MATERIAL FOR THIS EXERCISE below:

/-- An item's tag stays dead while its stripes run; scores that a base die holds for it are discarded, and its re-runs go (R147). -/
def State.deadTag (s : State) (it : Item) : State :=
  let s1 := s.modAwns fun a =>
    { a with held := a.held.filter fun h => fld h.2 32 14 ≠ it.tag, reruns := a.reruns.filter fun r => stripeItem r.1 ≠ it.tag }
  if s1.awns.stripes.any fun x => stripeItem x.tag == it.tag then
    s1.modSched fun q => { q with deadTags := q.deadTags.filter (· ≠ it.tag) ++ [it.tag] }
  else s1

/-- An item of the scoreboard changed. -/
def State.modItem (s : State) (tag : Nat) (f : Item → Item) : State :=
  s.modSched fun q => { q with items := q.items.map fun x => if x.tag = tag then f x else x }

/-- One item back to waiting; while stripes issued under its tag run, it takes another tag (R147, R192). Stripes that need no tile
wait on their stacks again. -/
def State.requeueOne (s : State) (it : Item) : State :=
  let s1 := (s.freeItem it).deadTag it
  let tags := s1.sched.items.map Item.tag ++ s1.sched.deadTags
  let tag := if s1.sched.deadTags.contains it.tag then leastFree tags (if it.tag < 16384 then 0 else 16384) (tags.length + 1)
    else it.tag
  s1.modItem it.tag fun x =>
    if x.op ≠ .score ∧ tag < 16384 then
      { x with tag := tag, st := .writing, stripes := List.range x.slots.length, trailers := [] }
    else { x with tag := tag, st := .waiting, stripes := [], trailers := [] }

/-- An item killed and returned to the scoreboard with its command; of a CHAINED row set, every item (R149, R192). -/
def State.requeue (s : State) (it : Item) : State :=
  if it.chained then
    (s.rowSet it).foldl State.requeueOne s
  else s.requeueOne it

/-- Items killed and returned to the scoreboard. -/
def State.requeueAll (s : State) (l : List Item) : State :=
  l.foldl (fun t it => match t.sched.items.find? fun x => x.tag == it.tag && x.cmd == it.cmd && x.issues with
    | some x => t.requeue x
    | none => t) s

/-- Collections given up with their granules. -/
def State.dropCollects (s : State) (f : Collect → Bool) : State :=
  ((s.sched.collects.filter f).foldl (fun t c => t.freeTile (t.physTile c.tile) c.granules 0) s).modSched fun q =>
    { q with collects := q.collects.filter fun c => !f c }

/-- Items removed with their command. -/
def State.dropItems (s : State) (id : Nat) : State :=
  let l := s.sched.items.filter fun it => it.cmd == id
  ((l.foldl (fun t it => (t.freeItem it).deadTag it) s).modSched fun q =>
    { q with items := q.items.filter fun it => it.cmd ≠ id }).dropCollects fun c => c.cmd == id

/-! ## Fault sources -/

/-- ID of a source (R322). -/
def srcId : FaultSource → Nat
  | .arrayCe => 0x00 | .arrayUe => 0x01 | .channelPredict => 0x02 | .channelLoss => 0x03 | .awnCheck => 0x04
  | .awnSweep => 0x05 | .tileCheck => 0x06 | .tileSweep => 0x07 | .sramCe => 0x08 | .sramUe => 0x09 | .pageCrc => 0x0A
  | .identity => 0x0B | .coverage => 0x0C | .outputCrc => 0x0D | .linkCe => 0x0E | .linkUe => 0x0F
  | .indexDigest => 0x10 | .domainStateUe => 0x11 | .tableUe => 0x12 | .checkerLate => 0x13 | .clockIsland => 0x14
  | .hostLink => 0x15 | .mgmtHang => 0x16 | .mgmtStorm => 0x17 | .mgmtImage => 0x18 | .thermalCrit => 0x19
  | .powerFault => 0x1A | .collector => 0x1B

/-- Class of a source: 0 corrected, 1 contained, 2 fatal (R322). -/
def srcClass (n : Nat) : Nat := sourceDefault n / 65536

/-- FORCED bits of a source (R322). -/
def srcForced (n : Nat) : Nat := sourceDefault n / 256 % 256

/-- The source has a block island (R322). -/
def srcBlock (n : Nat) : Bool := [0x04, 0x05, 0x06, 0x07, 0x09, 0x0C, 0x0D, 0x15, 0x16].contains n

/-- Items with a stripe that runs on a stack. -/
def State.itemsOnStack (s : State) (stack : Nat) : List Item :=
  let tags := (s.awns.stripes.filter fun x => x.stack == stack).map fun x => stripeItem x.tag
  s.sched.items.filter fun it => it.issues && tags.contains it.tag

/-- BLOCK_RESET of a source's island: its items are killed and requeued (R327). Of the host link the tier transfers have
failed by the containment already; the management cores are restarted by it. -/
def State.blockReset (s : State) (src island : Nat) : State :=
  if [0x06, 0x07, 0x09, 0x0D].contains src then
    s.requeueAll (s.sched.items.filter fun it => it.onTile && s.physTile it.tile == island)
  else if src = 0x0C then s.requeueAll (s.sched.items.filter Item.onTile)
  else if (src = 0x04 ∨ src = 0x05) ∧ 0x100 ≤ island then
    let tags := (s.awns.stripes.filter fun x => x.stack + 0x100 == island).map fun x => stripeItem x.tag
    let s1 := s.requeueAll (s.itemsOnStack (island - 0x100))
    let s2 := s1.modAwns fun a => { a with stripes := a.stripes.filter fun x => x.stack + 0x100 ≠ island }
    let live : Nat → Bool := fun t => !tags.contains t || s2.awns.stripes.any fun x => stripeItem x.tag == t
    s2.modSched fun q => { q with deadTags := q.deadTags.filter live }
  else s

/-- ERR_N asserted: a pulse begins, or the assertion is counted (R329, log 111). -/
def State.assertErrn (s : State) : State :=
  if s.faults.errn = 0 then s.modFaults fun q => { q with errn := 1 } else s.bump 0x8000 6

/-- A unit of a corrected source: its island and its number there (R324). -/
def ceUnit (island unit : Nat) : Nat := island + unit * 2 ^ 16

/-- The record of a source's event is logged: always for a contained or fatal one; for a corrected one the first of the
unit, then CE_LOG_LIMIT a second (R324). -/
def State.logsEvent (s : State) (src unit : Nat) : Bool :=
  srcClass src != 0 || !(s.faults.ceUnits.contains (src, unit))
    || decide (anat s.faults.ceLogged src < s.num 0x8000 0xF)

/-- An event counted and, where R324 asks for it, its logging remembered. -/
def State.countSource (s : State) (src unit : Nat) : State :=
  let s1 := s.bump 0x8110 src
  if srcClass src = 0 then
    if s.faults.ceUnits.contains (src, unit) then
      if anat s.faults.ceLogged src < s.num 0x8000 0xF then
        s1.modFaults fun q => { q with ceLogged := abump q.ceLogged src 1 }
      else s1
    else s1.modFaults fun q => { q with ceUnits := q.ceUnits ++ [(src, unit)] }
  else s1

/-- The sequence that wrote a page, as DETAIL names it; 0 where it is not known (R343). -/
def State.pageSeq (s : State) (p : Nat) : Nat :=
  match s.page p with
  | some e => e.writerGen + e.writer * 2 ^ 16 + e.dom * 2 ^ 48
  | none => 0

/-- The sequence of an item's command, as DETAIL names it; 0 where it is not known (R343). -/
def State.itemSeq (s : State) (it : Item) : Nat :=
  match s.cmd it.cmd with
  | some c => fld c.desc 64 64
  | none => 0

/-- DETAIL of a fault at a page, if one is known: its Page Map index and its sequence (R343). -/
def State.pageDetail (s : State) (page : Option Nat) : List Nat :=
  match page with
  | some p => [p, s.pageSeq p]
  | none => [0, 0]

/-- Class field of a source's record: 1 corrected, 2 contained, 3 fatal (R339). -/
def recClass (src : Nat) : Nat := srcClass src + 1

/-- A source's event at the collector, in the order of R327: count and log, containment, block reset, interrupt, ERR_N,
chip reset pending. NMI traps the management cores, whose firmware is not modelled. The containment sees the event's LOAD_SIG,
a free value where no record is logged (log 5). A node without power, or held in reset, takes no event. -/
def State.raise (s : State) (src island unit : Nat) (dom : Option Nat) (detail : List Nat) (injected : Bool)
    (contain : BitVec 32 → State → State) : State :=
  if !s.romUp then s else
  let s0 := s.ringResume
  let r := s.num 0x8100 src
  let logged := s0.logsEvent src (ceUnit island unit)
  let s1 := s0.countSource src (ceUnit island unit)
  let p := if logged then s1.logEvent src (recClass src) dom island unit (words8 detail) injected else (s1, {})
  let s2 := if injected then p.1.bump 0x8130 2 else p.1
  let s3 := contain (if logged then p.2.load else s2.loadSig island s2.faults.freshCtr) s2
  let s4 := if r.testBit 2 then s3.blockReset src island else s3
  let s5 := if logged && r.testBit 0 then s4.deliver p.2 else s4
  let s6 := if r.testBit 4 then s5.assertErrn else s5
  if r.testBit 3 then
    s6.modBoot fun b =>
      { b with chipReset := true, chipSource := if b.chipReset then b.chipSource else src,
               clearTables := b.clearTables || src == 0x12 }
  else s6

/-- An injection names a unit and a path (R345). -/
def Inject.names (i : Inject) (island unit path : Nat) : Bool :=
  fld i.value 0 12 == island && fld i.value 16 32 == unit && fld i.value 48 4 == path

/-- The first injection of a list that meets a condition, used for one operation; `keep` says which used ones stay. -/
def useInject (hit keep : Inject → Bool) : List Inject → List Inject
  | [] => []
  | i :: r =>
    if hit i then
      let j := { i with left := i.left - 1 }
      if keep j then j :: r else r
    else i :: useInject hit keep r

End of MATERIAL FOR THIS EXERCISE.

WORK INSTRUCTIONS:
Only the lines from the beginning of the material to the line containing "if x.op ≠ .score ∧ tag < 16384 then" should be echoed, verbatim and in full.

ANSWER:
/-- An item's tag stays dead while its stripes run; scores that a base die holds for it are discarded, and its re-runs go (R147). -/
def State.deadTag (s : State) (it : Item) : State :=
  let s1 := s.modAwns fun a =>
    { a with held := a.held.filter fun h => fld h.2 32 14 ≠ it.tag, reruns := a.reruns.filter fun r => stripeItem r.1 ≠ it.tag }
  if s1.awns.stripes.any fun x => stripeItem x.tag == it.tag then
    s1.modSched fun q => { q with deadTags := q.deadTags.filter (· ≠ it.tag) ++ [it.tag] }
  else s1

/-- An item of the scoreboard changed. -/
def State.modItem (s : State) (tag : Nat) (f : Item → Item) : State :=
  s.modSched fun q => { q with items := q.items.map fun x => if x.tag = tag then f x else x }

/-- One item back to waiting; while stripes issued under its tag run, it takes another tag (R147, R192). Stripes that need no tile
wait on their stacks again. -/
def State.requeueOne (s : State) (it : Item) : State :=
  let s1 := (s.freeItem it).deadTag it
  let tags := s1.sched.items.map Item.tag ++ s1.sched.deadTags
  let tag := if s1.sched.deadTags.contains it.tag then leastFree tags (if it.tag < 16384 then 0 else 16384) (tags.length + 1)
    else it.tag
  s1.modItem it.tag fun x =>
    if x.op ≠ .score ∧ tag < 16384 then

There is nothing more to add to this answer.